Personal information
- Born: September 30, 1961 (age 64) Rio de Janeiro, Brazil
- Occupation: Jockey

Horse racing career
- Sport: Horse racing
- Career wins: 13,369(as of May 01, 2026)

Major racing wins
- Gran Premio Asociación Latinoamericana de Jockey Clubes e Hipódromos (1991, 1994, 1996, 1998, 2007) Grande Prêmio Brasil (1992, 1994) Grande Prêmio São Paulo (1994, 2005) Gran Premio Carlos Pellegrini (1994, 2003, 2014) Gran Premio Joaquín S. de Anchorena (1992, 2006, 2008) Gran Premio Internacional José Pedro Ramírez (2007) Copa de Plata Roberto Vasquez Mansilla (2006) Gran Premio Maipú (2006, 2007, 2011) Gran Premio Suipacha (2006, 2008) Gran Premio Ciudad de Buenos Aires (2007, 2008, 2010) Gran Premio Estrellas Sprint (2007) Gran Premio Estrellas Juvenile Fillies (2007, 2015) Gran Premio Miguel Alfredo Martínez de Hoz (2008, 2012) Gran Premio Montevideo (2008) Gran Premio de Potrancas (2008, 2011) Gran Premio Provincia de Buenos Aires (2008, 2011, 2016) Gran Premio Felix de Alzaga Unzué (2009, 2011) Gran Premio Estrellas Mile (2009, 2014) Gran Premio General San Martín (2010) Gran Premio Hipódromo de San Isidro (2010, 2015) Gran Premio Eliseo Ramírez (2011) Gran Premio Estrellas Juvenile (2011) Gran Premio Selección de Potrancas (2011) Gran Premio Raúl y Raúl E. Chevalier (2012) Gran Premio Jorge de Atucha (2012) Gran Premio Gran Criterium (2012) Gran Premio Hipódromo Argentino de Palermo (2012, 2017) Gran Premio Estrellas Distaff (2013, 2014) Gran Premio 25 de Mayo (2015, 2016, 2019) Gran Premio de Las Américas (2018)

Racing awards
- Brazilian Champion jockey (1982-2006) Argentine Champion jockey (2007, 2012)

Significant horses
- Much Better, Storm Military, Good Report

= Jorge Ricardo =

Jorge Antonio Ricardo (born September 30, 1961, in Rio de Janeiro, Brazil) is a jockey in South American Thoroughbred horse racing who became the highest tally winning rider in the sport on 5 February 2007. He has since been passed by Canadian-born, California-based rider Russell Baze, but on 6 February 2018 he equaled Baze's record of 12,844 wins, and surpassed that record some six weeks later.

== Biography ==

Ricardo was born into a jockey family; his father and two uncles were both jockeys. Since making his professional racing debut in 1976, he tallied 400 race wins in one year on five occasions and has been Brazil's leading tally-winning jockey for twenty-five consecutive years from 1982 through 2006.

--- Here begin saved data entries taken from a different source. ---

/-- Settles O21: poll and tick's end leave PC and the stack alone, and the execute phase keeps the bound. -/
theorem stepKeepsThePcBound : Obligations.StepKeepsThePcBound := by
  unfold Obligations.StepKeepsThePcBound
  intro s t hs h
  obtain ⟨u, hu, rfl⟩ := step_next_endTick h
  obtain ⟨hpc, hstack⟩ := pcBound_executePhase hu (pcBound_poll _ hs)
  exact ⟨hpc, hstack⟩

/-! ## Equal memories are equal data -/

/-- Canonical memory lists no address outside memory. -/
theorem read_of_ge {c : Config} {m : Memory} {lo a : Nat} (h : Memory.wfFrom c lo m = true) (ha : 4096 ≤ a) :
    Memory.read c m a = resetByte c a := by
  induction m generalizing lo with
  | nil => rfl
  | cons cell m ih =>
    obtain ⟨k, b⟩ := cell
    simp only [Memory.wfFrom, Bool.and_eq_true, decide_eq_true_eq] at h
    obtain ⟨⟨⟨-, hk⟩, -⟩, hm⟩ := h
    have hka : k < a := Nat.lt_of_lt_of_le hk ha
    rw [Memory.read, if_neg hka.ne', ih hm]

/-- Settles O25: outside memory both read as at reset, so they read alike everywhere. -/
theorem canonicalMemoriesAreEqual : Obligations.CanonicalMemoriesAreEqual := by
  unfold Obligations.CanonicalMemoriesAreEqual
  intro c m m' h h' hread
  refine wfFrom_ext h h' fun a => ?_
  rcases Nat.lt_or_ge a 4096 with ha | ha
  · exact hread a ha
  · rw [read_of_ge h ha, read_of_ge h' ha]

end Sys2Proof.Machine
end

section
/-! PROOFS. The memory transfers (spec/42_index_memory.md): Fx33, Fx55 and Fx65, one after the other, and
the fetch of stored bytes (spec/20_memory.md section 5). -/

namespace Sys2Proof.Machine

/-! ## Decimal digits (R153) -/

section
variable (b : Byte)

theorem bcdDigits_hundreds_toNat : (bcdDigits b).1.toNat = b.toNat / 100 := by
  have hb := b.isLt
  rw [bcdDigits, BitVec.toNat_ofNat]; omega

theorem bcdDigits_tens_toNat : (bcdDigits b).2.1.toNat = b.toNat / 10 % 10 := by
  rw [bcdDigits, BitVec.toNat_ofNat]; omega

theorem bcdDigits_ones_toNat : (bcdDigits b).2.2.toNat = b.toNat % 10 := by
  rw [bcdDigits, BitVec.toNat_ofNat]; omega

end

/-- The three bytes of Fx33 in memory, and every byte outside them. -/
theorem read_bcdMem {s : State} (b : Byte) (hi : s.i.toNat < 4094) (hm : Memory.wf s.cfg s.mem = true) :
    Memory.read s.cfg (bcdMem s b) s.i.toNat = (bcdDigits b).1 ∧
    Memory.read s.cfg (bcdMem s b) (s.i.toNat + 1) = (bcdDigits b).2.1 ∧
    Memory.read s.cfg (bcdMem s b) (s.i.toNat + 2) = (bcdDigits b).2.2 ∧
    ∀ a, a < s.i.toNat ∨ s.i.toNat + 2 < a → Memory.read s.cfg (bcdMem s b) a = s.byteAt a := by
  have hm1 := wf_write (a := s.i.toNat) (bcdDigits b).1 hm (show _ < 4096 by omega)
  have hm2 := wf_write (a := s.i.toNat + 1) (bcdDigits b).2.1 hm1 (show _ < 4096 by omega)
  refine ⟨?_, ?_, read_write_self _ _ hm2, fun a ha => ?_⟩
  · rw [bcdMem, read_write_of_ne _ _ (by omega), read_write_of_ne _ _ (by omega), read_write_self _ _ hm]
  · rw [bcdMem, read_write_of_ne _ _ (by omega), read_write_self _ _ hm1]
  · rw [bcdMem, read_write_of_ne _ _ (by omega), read_write_of_ne _ _ (by omega),
      read_write_of_ne _ _ (by omega), State.byteAt]

/-- Settles O43: three writes one after the other, none of which meets another's address. -/
theorem bcdStoresThreeDigits : Obligations.BcdStoresThreeDigits := by
  unfold Obligations.BcdStoresThreeDigits
  refine fun x s => ⟨fun hi hm => ⟨_, exec_ldBVx_of_lt hi, ?_⟩, exec_ldBVx_of_ge⟩
  obtain ⟨hhundreds, htens, hones, hout⟩ := read_bcdMem (s.reg x) hi hm
  exact ⟨(congrArg BitVec.toNat hhundreds).trans (bcdDigits_hundreds_toNat _),
    (congrArg BitVec.toNat htens).trans (bcdDigits_tens_toNat _),
    (congrArg BitVec.toNat hones).trans (bcdDigits_ones_toNat _), hout, rfl⟩

/-! ## Stores and loads of the registers (R154, R155) -/

/-- Settles O44: the store loop within memory and at its first byte outside. -/
theorem storesTheRegisters : Obligations.StoresTheRegisters := by
  unfold Obligations.StoresTheRegisters
  refine fun x s => ⟨fun hspan hm => ?_, exec_ldMemVx_fault⟩
  obtain ⟨t, ht, hframe, hout, hin⟩ := exec_ldMemVx_ok hspan
  exact ⟨t, ht, (hin hm).2, hout, hframe⟩

/-- Settles O45: the load loop within memory and at its first byte outside. -/
theorem loadsTheRegisters : Obligations.LoadsTheRegisters := by
  unfold Obligations.LoadsTheRegisters
  refine fun x s => ⟨fun hspan => ?_, exec_ldVxMem_fault⟩
  obtain ⟨t, ht, hframe, hreg⟩ := exec_ldVxMem_ok hspan
  refine ⟨t, ht, fun z hz => ?_, fun z hz => ?_, hframe, fun a => ?_⟩
  · rw [hreg, if_pos hz]; rfl
  · rw [hreg, if_neg (Nat.not_le_of_gt hz)]
  · rw [hframe]; rfl

/-- A store of the registers that goes on lay in memory, and left them there. -/
theorem exec_ldMemVx_next {x : Nibble} {s t : State} (h : exec (.ldMemVx x) s = .next t)
    (hm : Memory.wf s.cfg s.mem = true) : s.i.toNat + x.toNat < 4096 ∧ t.i = s.i ∧
      ∀ z : Nibble, z.toNat ≤ x.toNat → t.byteAt (s.i.toNat + z.toNat) = s.reg z := by
  rcases Nat.lt_or_ge (s.i.toNat + x.toNat) 4096 with hspan | hspan
  · obtain ⟨u, hu, hframe, -, hin⟩ := exec_ldMemVx_ok hspan
    rw [hu] at h; cases h
    exact ⟨hspan, by rw [hframe], (hin hm).2⟩
  · rw [exec_ldMemVx_fault hspan] at h; cases h

/-- Settles O46: the load reads the bytes the store left, whatever the registers hold in between. -/
theorem storeThenLoadRestores : Obligations.StoreThenLoadRestores := by
  unfold Obligations.StoreThenLoadRestores
  intro x s t w hm h
  obtain ⟨hspan, hi, hin⟩ := exec_ldMemVx_next h hm
  rw [← hi] at hspan hin
  obtain ⟨u, hu, -, hreg⟩ := exec_ldVxMem_ok (s := { t with v := w }) hspan
  refine ⟨u, hu, fun z hz => ?_⟩
  rw [hreg, if_pos hz]
  exact hin z hz

/-- Settles O47: the fetch reads two of the bytes the store left, the lower address on top. -/
theorem storedBytesAreFetched : Obligations.StoredBytesAreFetched := by
  unfold Obligations.StoredBytesAreFetched
  intro x k l s t hm h hl hlx hpc
  obtain ⟨hspan, -, hin⟩ := exec_ldMemVx_next h hm
  have hhigh : t.byteAt t.pc.toNat = s.reg k := by
    rw [hpc]; exact hin k (by omega)
  have hlow : t.byteAt (t.pc.toNat + 1) = s.reg l := by
    rw [hpc, ← hin l hlx, hl]; rfl
  have hfits : t.pc.toNat + 1 < 4096 := by
    rw [hpc, dataAddress]; omega
  exact ⟨_, fetch_ok hfits, by rw [joinBytes_toNat, hhigh, hlow]⟩

end Sys2Proof.Machine
end

section
/-! PROOFS. Sprite draws (spec/43_display.md): one draw, its fault, two equal draws, and a draw on a cleared
framebuffer. Each is derived from `exec_drw_ok` by what its sprite hits. -/

namespace Sys2Proof.Machine

/-! ## Hits and collisions -/

section
variable {s : State} {x0 y0 : Byte} {n : Nat}

/-- A hit written out: a set bit of the sprite, and the pixel it lands on modulo the screen (R173). -/
theorem spriteHits_iff {c : Fin 64} {r : Fin 32} : SpriteHits s x0 y0 0 n c r ↔
    ∃ row col, row < n ∧ col < 8 ∧ (s.byteAt (dataAddress s row)).toNat.testBit (7 - col) = true ∧
      c.val = (x0.toNat + col) % 64 ∧ r.val = (y0.toNat + row) % 32 := by
  simp only [SpriteHits, Nat.zero_le, true_and, Nat.zero_add, Fin.ext_iff, eq_comm (a := c.val),
    eq_comm (a := r.val)]
  rfl

/-- The bits of a sprite land on different pixels, so a hit on one's pixel is that bit being set. -/
theorem spriteHits_at_iff {row col : Nat} (hn : n ≤ 32) (hrow : row < n) (hcol : col < 8) :
    SpriteHits s x0 y0 0 n (spriteColumn x0 col) (spriteRow y0 row) ↔
      spriteBit (s.byteAt (dataAddress s row)) col = true := by
  constructor
  · rintro ⟨ρ, κ, -, hρ, hκ, hbit, hc, hr⟩
    obtain rfl := spriteColumn_inj x0 hκ hcol hc
    obtain rfl := spriteRow_inj y0 (by omega) (by omega) hr
    exact hbit
  · exact fun hbit => ⟨row, col, Nat.zero_le _, by omega, hcol, hbit, rfl, rfl⟩

theorem spriteCollides_iff : SpriteCollides s x0 y0 0 n ↔
    ∃ c r, SpriteHits s x0 y0 0 n c r ∧ s.pixel c r = true := by
  constructor
  · rintro ⟨row, col, hge, hrow, hcol, hbit, hset⟩
    exact ⟨_, _, ⟨row, col, hge, hrow, hcol, hbit, rfl, rfl⟩, hset⟩
  · rintro ⟨_, _, ⟨row, col, hge, hrow, hcol, hbit, rfl, rfl⟩, hset⟩
    exact ⟨row, col, hge, hrow, hcol, hbit, hset⟩

end

/-! ## One draw -/

/-- Settles O50: the draw loop at its first byte outside memory. -/
theorem drawFaultsOutsideMemory : Obligations.DrawFaultsOutsideMemory := by
  unfold Obligations.DrawFaultsOutsideMemory
  exact fun x y n s hpos _ hspan => exec_drw_fault hpos hspan

/-- Settles O49: the given bits and pixels are the draw's own, and each pixel is hit by one bit at most. -/
theorem drawFlipsTheSprite : Obligations.DrawFlipsTheSprite := by
  unfold Obligations.DrawFlipsTheSprite
  intro x y n s bit column line hn hspan hbit hcolumn hline
  replace hbit : ∀ row col, bit row col = spriteBit (s.byteAt (dataAddress s row)) col := hbit
  obtain rfl : column = spriteColumn (s.reg x) := funext fun col => Fin.ext (hcolumn col)
  obtain rfl : line = spriteRow (s.reg y) := funext fun row => Fin.ext (hline row)
  obtain ⟨t, ht, hframe, hregs, hflip, hkeep, hcoll, hmiss⟩ := exec_drw_ok (x := x) (y := y) (by omega) hspan
  refine ⟨t, ht, fun row col hrow hcol => ?flip, fun c r hno => ?keep, fun hex => ?coll, fun hno => ?miss, hregs,
    hframe, fun a => ?bytes⟩
  case flip =>
    have hhits := spriteHits_at_iff (s := s) (x0 := s.reg x) (y0 := s.reg y) (by omega) hrow hcol
    rw [← hbit] at hhits
    cases hset : bit row col with
    | true => rw [hflip _ _ (hhits.2 hset), Bool.bne_true]
    | false => rw [hkeep _ _ (by rw [hhits, hset]; exact Bool.false_ne_true), Bool.bne_false]
  case keep =>
    refine hkeep c r ?_
    rintro ⟨row, col, -, hrow, hcol, -, hc, hr⟩
    exact hno row col (by omega) hcol ⟨hc, hr⟩
  case coll =>
    obtain ⟨row, col, hrow, hcol, hset, hpixel⟩ := hex
    exact hcoll ⟨row, col, Nat.zero_le _, by omega, hcol, (hbit row col).symm.trans hset, hpixel⟩
  case miss =>
    refine hmiss ?_
    rintro ⟨row, col, -, hrow, hcol, hset, hpixel⟩
    exact hno ⟨row, col, by omega, hcol, (hbit row col).trans hset, hpixel⟩
  case bytes => rw [hframe]; rfl

/-! ## Two draws -/

section
variable {s t : State} {x y : Nibble} {n : Nat}

/-- A draw that goes on had its bytes in memory (R73). -/
theorem exec_drw_span (h : exec (.drw x y n) s = .next t) : n = 0 ∨ s.i.toNat + n ≤ 4096 := by
  by_contra hout
  rw [exec_drw_fault (by omega) (by omega)] at h
  cases h

/-- Everything a draw that goes on did: its frame, the pixels it hit and those it did not, and VF. -/
theorem exec_drw_next (hn : n ≤ 32) (h : exec (.drw x y n) s = .next t) :
    t = { s with v := t.v, fb := t.fb } ∧
      (∀ c r, SpriteHits s (s.reg x) (s.reg y) 0 n c r → t.pixel c r = !s.pixel c r) ∧
      (∀ c r, ¬ SpriteHits s (s.reg x) (s.reg y) 0 n c r → t.pixel c r = s.pixel c r) ∧
      (SpriteCollides s (s.reg x) (s.reg y) 0 n → t.reg 0xF = 1) ∧
      (¬ SpriteCollides s (s.reg x) (s.reg y) 0 n → t.reg 0xF = 0) := by
  obtain ⟨t', ht', hframe, -, hflip, hkeep, hcoll, hmiss⟩ := exec_drw_ok (x := x) (y := y) hn (exec_drw_span h)
  obtain rfl : t' = t := Host.Outcome.next.inj (ht'.symm.trans h)
  exact ⟨hframe, hflip, hkeep, hcoll, hmiss⟩

/-- A draw changes neither memory nor I, so a sprite at one origin hits the same pixels after it. -/
theorem spriteHits_of_frame (hframe : t = { s with v := t.v, fb := t.fb }) (x0 y0 : Byte) (c : Fin 64)
    (r : Fin 32) : SpriteHits t x0 y0 0 n c r ↔ SpriteHits s x0 y0 0 n c r := by
  rw [hframe]; exact Iff.rfl

end

/-- Settles O51: the second draw hits the same pixels, so it flips each one back; it collides where the
first one set a clear pixel. -/
theorem drawTwiceRestores : Obligations.DrawTwiceRestores := by
  unfold Obligations.DrawTwiceRestores
  intro x y x' y' n s t clear hn h hx hy hclear
  obtain ⟨hframe, hflip, hkeep, -, -⟩ := exec_drw_next (by omega) h
  have hi : t.i = s.i := by rw [hframe]
  have hspan := exec_drw_span h
  rw [← hi] at hspan
  obtain ⟨u, hu, -, -, hflip', hkeep', hcoll, hmiss⟩ := exec_drw_ok (x := x') (y := y') (by omega) hspan
  rw [hx, hy] at hflip' hkeep' hcoll hmiss
  have hhits := spriteHits_of_frame (n := n) hframe (s.reg x) (s.reg y)
  have hclear' : clear ↔ SpriteCollides t (s.reg x) (s.reg y) 0 n := by
    rw [hclear, spriteCollides_iff]
    constructor
    · rintro ⟨row, col, c, r, hrow, hcol, hset, hc, hr, hpixel⟩
      have hhit : SpriteHits s (s.reg x) (s.reg y) 0 n c r := spriteHits_iff.2 ⟨row, col, hrow, hcol, hset, hc, hr⟩
      exact ⟨c, r, (hhits c r).2 hhit, by rw [hflip c r hhit, hpixel]; rfl⟩
    · rintro ⟨c, r, hhit, hpixel⟩
      rw [hhits] at hhit
      rw [hflip c r hhit, Bool.not_eq_true'] at hpixel
      obtain ⟨row, col, hrow, hcol, hset, hc, hr⟩ := spriteHits_iff.1 hhit
      exact ⟨row, col, c, r, hrow, hcol, hset, hc, hr, hpixel⟩
  refine ⟨u, hu, fun c r => ?_, fun hc => hcoll (hclear'.1 hc), fun hc => hmiss (mt hclear'.2 hc)⟩
  by_cases hhit : SpriteHits s (s.reg x) (s.reg y) 0 n c r
  · rw [hflip' c r ((hhits c r).2 hhit), hflip c r hhit, Bool.not_not]
  · rw [hkeep' c r (mt (hhits c r).1 hhit), hkeep c r hhit]

/-- Settles O52: no pixel of a cleared framebuffer is set, so nothing collides and the hit pixels are the
set ones. -/
theorem drawAfterClearDoesNotCollide : Obligations.DrawAfterClearDoesNotCollide := by
  unfold Obligations.DrawAfterClearDoesNotCollide
  intro x y n s t u hn hcls h
  obtain rfl : s.clearFb = t := Host.Outcome.next.inj ((exec_cls s).symm.trans hcls)
  obtain ⟨-, hflip, hkeep, -, hmiss⟩ := exec_drw_next (by omega) h
  refine ⟨hmiss ?_, fun c r => Iff.trans ?_ spriteHits_iff⟩
  · rw [spriteCollides_iff]
    rintro ⟨c, r, -, hset⟩
    rw [clearFb_pixel] at hset
    cases hset
  · by_cases hhit : SpriteHits s.clearFb (s.reg x) (s.reg y) 0 n c r
    · simp only [hflip c r hhit, clearFb_pixel, Bool.not_false, true_iff]
      exact hhit
    · simp only [hkeep c r hhit, clearFb_pixel, Bool.false_eq_true, false_iff]
      exact hhit

end Sys2Proof.Machine
end

section
/-! PROOFS. Noninterference (spec/10_state.md sections 4 and 5): no instruction reads ST, none but 2nnn and
00EE reads a stack entry, and 00EE none at or above SP. Both are derived from `exec_mapStackSt`. -/

namespace Sys2Proof.Machine

/-- `s` with other stack entries and another ST: what an instruction outside 2nnn, 00EE and Fx18 neither
reads nor writes. -/
def State.mapStackSt (f : Vector Word 16 → Vector Word 16) (g : Byte → Byte) (s : State) : State :=
  { s with stack := f s.stack, st := g s.st }

theorem finish_map (o : Except Fault State) (F : State → State) : finish (o.map F) = afterNext (finish o) F := by
  cases o <;> rfl

/-- A change of state passes through a sequence whose rest it passes through. -/
theorem bind_map_comm {F : State → State} {o : Except Fault State} {k : State → Except Fault State}
    (hk : ∀ u, k (F u) = (k u).map F) : (o.map F >>= k) = (o >>= k).map F := by
  cases o with
  | ok u => exact hk u
  | error e => rfl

From 1982 to 2011, he has won 29 yearly riding titles – 26 in Brazil and 3 in Argentina.

He won more than 160 Grade 1 races, including the “Gran Premio Asociación Latinoamericana de Jockey Clubes e Hipódromos” on five occasions.

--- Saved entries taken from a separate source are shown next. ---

-- ==== Sys2Proof/Syntax.lean ====
section
/-! DEFINITION. Shapes, the four request operations, the four exceptions, and the instruction type: one constructor
per row of spec/opcode_table.json. -/

namespace Sys2Proof

/-- A shape `(W, F, S)`: whole width, fractional width, signedness (00_scope.md section 5.2; fields of R41). -/
structure Shape where
  /-- whole width `W` -/
  w : Width
  /-- fractional width `F` -/
  f : Width
  /-- signed -/
  s : Bool
deriving DecidableEq, Repr

/-- The four operations the `op` field selects (R43). -/
inductive Op where
  | add
  | sub
  | mul
  | div
deriving DecidableEq, Repr

/-- The four causes a request can be refused for (R130). -/
inductive Cause where
  /-- no policy bound since reset (R131) -/
  | notConfigured
  /-- a shape of the request is illegal (R132) -/
  | widthConfig
  /-- the operands' signedness differs (R133) -/
  | mixedSign
  /-- DIV with the zero pattern as operand B (R134) -/
  | divideByZero
deriving DecidableEq, Repr

/-- The instructions of the unit. A request carries the shapes of its operands A and B; the operand patterns are on
the buses. -/
inductive Instr where
  /-- ADD (R80) -/
  | add (a b : Shape)
  /-- SUB (R90) -/
  | sub (a b : Shape)
  /-- MUL (R100) -/
  | mul (a b : Shape)
  /-- DIV (R110) -/
  | div (a b : Shape)
  /-- CFGW with the policy bit on `cfg_sat` (R120) -/
  | cfgw (sat : Bool)
deriving DecidableEq, Repr

end Sys2Proof
end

The highest tally-winning horse he rode was **Much Better**.

In 1993, he beat the existing Brazilian record by winning 477 races in one year. In 2008, Ricardo beat the existing Argentinian record by winning 465 races in one year.

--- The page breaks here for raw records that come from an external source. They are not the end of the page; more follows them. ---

-- ==== Sys2Proof/Laws/Ops.lean ====
section
/-! SUPPORT. What the checks of a request and its answer can do, said once. -/

namespace Sys2Proof.Machine

/-- The checks pass exactly when the unit is bound, every shape is legal, the signs agree and a DIV has a nonzero
divisor (R46). -/
theorem requestCause_eq_none_iff (op : Op) (a b : Shape) (s : State) :
    requestCause op a b s = none ↔
      s.cfg.valid = true ∧ widthIllegal op a b = false ∧ a.s = b.s ∧ (op = .div → operandB b s ≠ 0) := by
  unfold requestCause policyBound
  cases hv : s.cfg.valid <;> cases hw : widthIllegal op a b <;> by_cases hs : a.s = b.s <;> cases op <;> simp [hs]

/-- An answered request always gives a next state: the exception the checks find, or the response. -/
theorem answer_cases {op : Op} {a b : Shape} {r : Nat} {s t : State} (h : answer op a b r s = .next t) :
    (∃ c, requestCause op a b s = some c ∧ t = raise c s) ∨
      (requestCause op a b s = none ∧ t = respond r (promote a b) s) := by
  unfold answer at h
  split at h
  · cases h; exact .inl ⟨_, ‹_›, rfl⟩
  · cases h; exact .inr ⟨‹_›, rfl⟩

theorem answer_of_cause {op : Op} {a b : Shape} {s : State} {c : Cause} (r : Nat)
    (h : requestCause op a b s = some c) : answer op a b r s = .next (raise c s) := by
  simp [answer, h]

theorem answer_of_none {op : Op} {a b : Shape} {s : State} (r : Nat) (h : requestCause op a b s = none) :
    answer op a b r s = .next (respond r (promote a b) s) := by
  simp [answer, h]

theorem answer_eq_next (op : Op) (a b : Shape) (r : Nat) (s : State) :
    answer op a b r s = .next
      (setOut ((requestCause op a b s).elim (resultResponse r (promote a b)) errorResponse) s) := by
  unfold answer
  split <;> rename_i h <;> simp [h, raise, respond]

end Sys2Proof.Machine
end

Competing at the Hipodromo Argentino de Palermo in Palermo, Buenos Aires, Ricardo won his 9,981st career race (up to 29 December 2007) to surpass the still active Canadian-born jockey Russell Baze as the all-time leader in racing wins. On 9 January 2008, Ricardo earned his 10,000th win riding Membresia in the 11th race at San Isidro in Buenos Aires.

On May 26, 2013, he reached 12,000 career victories. At this point, he had the world record of race wins. On February 6, 2018, Ricardo won his 12,844th race on Jubiliea to equal the record of the now-retired Baze.

Jorge Ricardo is one of the leading jockeys in the Carreras de las Estrellas with 10 wins.